One key difference between OKRs and KPIs is the purpose behind the goal setting. KPI goals are typically achievable and denote the project or process output, while OKR goals are more aggressive and ambitious.

Regardless of the technique chosen, the bottom line is that the only way to improve the product is by measuring and reviewing its performance.

Sidenote – The "burning platform" effect

While attending a course related to business transformation using the cloud, I learned the importance of abiding by the technical revolutions through comparative case studies. This is relevant across the stages of the product development lifecycle of every product ever developed.

The "burning platform" effect requires organizations to take a leap of faith and jump from one paradigm to the next, time and again. Once the product roadmap is in place, and the objectives are met, innovation should never stop because technical revolutions are inevitable. Being relevant to the evolving technology is the best way for any product to stand the test of time.

Nintendo is one such example of a company that jumped off the burning platform. It has been creating games since 1889, when it started with traditional Japanese playing cards. From there, it has consistently taken up the technology from each era to evolve its business and become one of the leaders in gaming. Yet it doesn't dwell on these successes and instead revolutionized mobile gaming with Pokémon GO before launching the first cloud console with the Switch in 2017. It is a classic example of an organization shifting its paradigm from one platform to the next and consistently expanding its market when most of its competitors were fading out.

The opposite example is the Encyclopedia. Companies that sold encyclopedias focused on how to print and sell a specific type of books; leather-covered volumes in the finest libraries and the few happy scholars who could afford them. They became obsessed with the books and lost sight of the initial mission: to share human knowledge via any medium. And then, every new technology became a threat to them, starting with the CD-ROMs.
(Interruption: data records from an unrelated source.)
-- ==== Sys2Proof/Machine/Task.lean ====
section
/-! DEFINITION. Tasks: SEND, SPAWN, HEND and WCLOSE (R391-R394), acceptance and dispatch at a tile (R84-R93), deterministic
windows (R97-R102), and stealing (R95, R96). -/

namespace Sys2Proof.Machine

/-! Sending (R391, R392). -/

/-- Whether a coordinate is a service tile of the part. -/
def serviceAt (s : State) (x y : Nat) : Bool := s.part.service.any (fun t => decide (tileX t = x) && decide (tileY t = y))

/-- Whether a coordinate is a tile of the region of a tile. -/
def regionHolds (s : State) (t x y : Nat) : Bool :=
  match regionOf s t with
  | some r => decide (x < 64) && r.has (tileAt x y)
  | none => false

/-- Whether a destination word of SEND is legal (R86, R391). -/
def sendOk (s : State) (t : Nat) (v : Word) : Bool :=
  decide (field v 24 40 = 0) && decide (field v 16 8 = pkgId s)
    && (serviceAt s (field v 0 8) (field v 8 8) || regionHolds s t (field v 0 8) (field v 8 8))

/-- The task that the present thread sends (R84, R85, R391). -/
def newTask (s : State) (dst label prio : Nat) (two aff : Bool) (w0 w1 : Word) : Task :=
  let x := s.me
  let svc := isService s dst
  { rid := if svc then 0 else s.hereTile.rid, gen := if svc then 0 else s.hereTile.gen, srcPkg := pkgId s, srcIdx := x.origin,
    stolen := false, aff := aff, prio := prio, two := two, label := label, dpkg := pkgId s, dx := tileX dst, dy := tileY dst,
    win := x.window, key := x.key, cnt := x.count, w0 := w0, w1 := if two then w1 else 0, host := none, check := false, since := 0 }

/-- Whether the network holds a task of a tile for a destination that refuses it (R87, R391, log entry 23). -/
def sendJammed (s : State) (t dst : Nat) : Bool :=
  s.net.any (fun p => decide (p.src = .tile t) && decide (p.dst = .tile dst) && refused s p)

/-- A task injected once every earlier write of the thread is performed or sealed and the network takes it (R391). -/
def inject (s0 : State) (dst : Nat) (task : State → Task) (s : State) : Act Unit :=
  afterStores s0
    (needs (!sendJammed s s.here.tile dst) .send
      (.go () (retire ((s.sendTask (.tile s.here.tile) (task s)).upd (fun x => { x with count := x.count + 1 })))))

/-- SEND (R391). -/
def execSend (label prio : Nat) (two : Bool) (a b d : SReg) (s : State) : Out :=
  coreOp s (fun s0 =>
    (readS a s0).andThen (fun v s =>
      (readS b s).andThen (fun w0 s =>
        (if two then readS d s else .go 0 s).andThen (fun w1 s =>
          let dst := tileAt (field v 0 8) (field v 8 8)
          if !sendOk s s.here.tile v then .trap (trapOf .access v 0)
          else if isService s dst && (purityOf s s.me).isSome then .trap (trapOf .purity 0 4)
          else inject s0 dst (fun s => newTask s dst label prio two false w0 w1) s))))

/-- The owner of a global address in a region (R94). -/
def hashOwner (r : RegionRec) (va : Word) : Nat :=
  let h := (field va 12 36 * 0x9E3779B97F4A7C15) % 2 ^ 64 / 2 ^ 32
  let o := h * (r.w * r.h) / 2 ^ 32
  tileAt (r.x0 + o % r.w) (r.y0 + o / r.w)

/-- The owner of an address for a thread on a tile (R94, R392): none where R181 or R94 refuses it. A global address has none for a firmware
thread that has no region to hash within: the model's choice (log entry 113). -/
def ownerOf (s : State) (t : Nat) (va : Word) : Option Nat :=
  match placeOf t va with
  | .nowhere => none
  | .sram u _ viaAlias => if viaAlias then some t else if inRegion s t u then some u else none
  | .glob => (regionOf s t).map (fun r => hashOwner r va)

/-- Whether an address lies in the window of a service tile (R148). -/
def namesService (s : State) (va : Word) : Bool :=
  match placeOf s.here.tile va with
  | .sram u _ viaAlias => !viaAlias && isService s u
  | _ => false

/-- SPAWN (R392). -/
def execSpawn (label prio : Nat) (two : Bool) (a b : SReg) (s : State) : Out :=
  coreOp s (fun s0 =>
    (readS a s0).andThen (fun v s =>
      (readS b s).andThen (fun w0 s =>
        if namesService s v && (purityOf s s.me).isSome then .trap (trapOf .purity 0 4)
        else match ownerOf s s.here.tile v with
        | none => .trap (trapOf .access v 0)
        | some dst => inject s0 dst (fun s => newTask s dst label prio two true w0 v) s)))

/-- The present thread ended, its slot free and its REDs sealed (R104, R393). -/
def endMe (s : State) : State :=
  let x := s.me
  let s := endThread s.here.tile s.here.slot (sendSeals s.here.tile s.here.slot s)
  { s with retired := some ⟨x.pc, x.pc, 0, false⟩ }

/-- HEND (R393). -/
def execHend (s : State) : Out := coreOp s (fun s => .go () (endMe s))

/-- WCLOSE (R394, R99): outside DET mode it changes nothing. -/
def execWclose (s : State) : Out :=
  coreOp s (fun s =>
    match regionOf s s.here.tile with
    | some r =>
      if !r.det then .go () (retire s)
      else if s.tasksOut s.me.origin s.me.key || decide (r.number.toNat < s.me.window.toNat) then .wait .wclose
      else .go () (retire (s.upd (fun x => { x with window := x.window + 1 })))
    | none => .go () (retire s))

/-! Handler tables (R88, R89). -/

/-- The offset of a label's handler entry, where the table is enabled and lies in an ADDR bank (R88, R89). -/
def handlerOffset (x : Tile) (label : Nat) : Option Nat :=
  let off := field x.htab 11 9 * 2048 + 16 * label
  let b := off / 0x10000
  if flag x.htab 0 && decide (b < 12) && decide (roleOf x b = 0) && decide (spillBank x ≠ some b) then some off else none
Nintendo and Encyclopedias were both incepted from the printing era, with traditional playing cards and books. Yet, they didn't react to their burning platform in the same way and have had very different outcomes in the past decades.

Conclusion

Effective product managers focus on the outcomes, not outputs.

In her book "Escaping the Build Trap," product management expert Melissa Perri explains that many organizations get stuck in a flawed strategy of building a product for revenue generation where the team is focused more on producing a finished product (the output) than on whether that product will find a profitable market (the outcome). This is the build trap.

Effective product managers take the time to work with their user personas, understand their grievances, think of solutions while staying ahead of their competitors. Product management is not about marketing and sales, customer success, and customer support. Albeit each of these teams have their specific responsibilities related to a product. The product manager assists the teams in fulfilling their responsibilities. However, product management is the practice of prioritizing and making product-related decisions, evangelizing problem-solving across the organization, providing value to the customers, and supporting stakeholders to ensure success.

There is no silver bullet for drafting the best strategy. However, product vision, current market analysis, product roadmap, setting goals are the puzzle pieces. Measuring them and a dedicated team for ongoing research is some common denominators while chalking out an effective strategy for a product.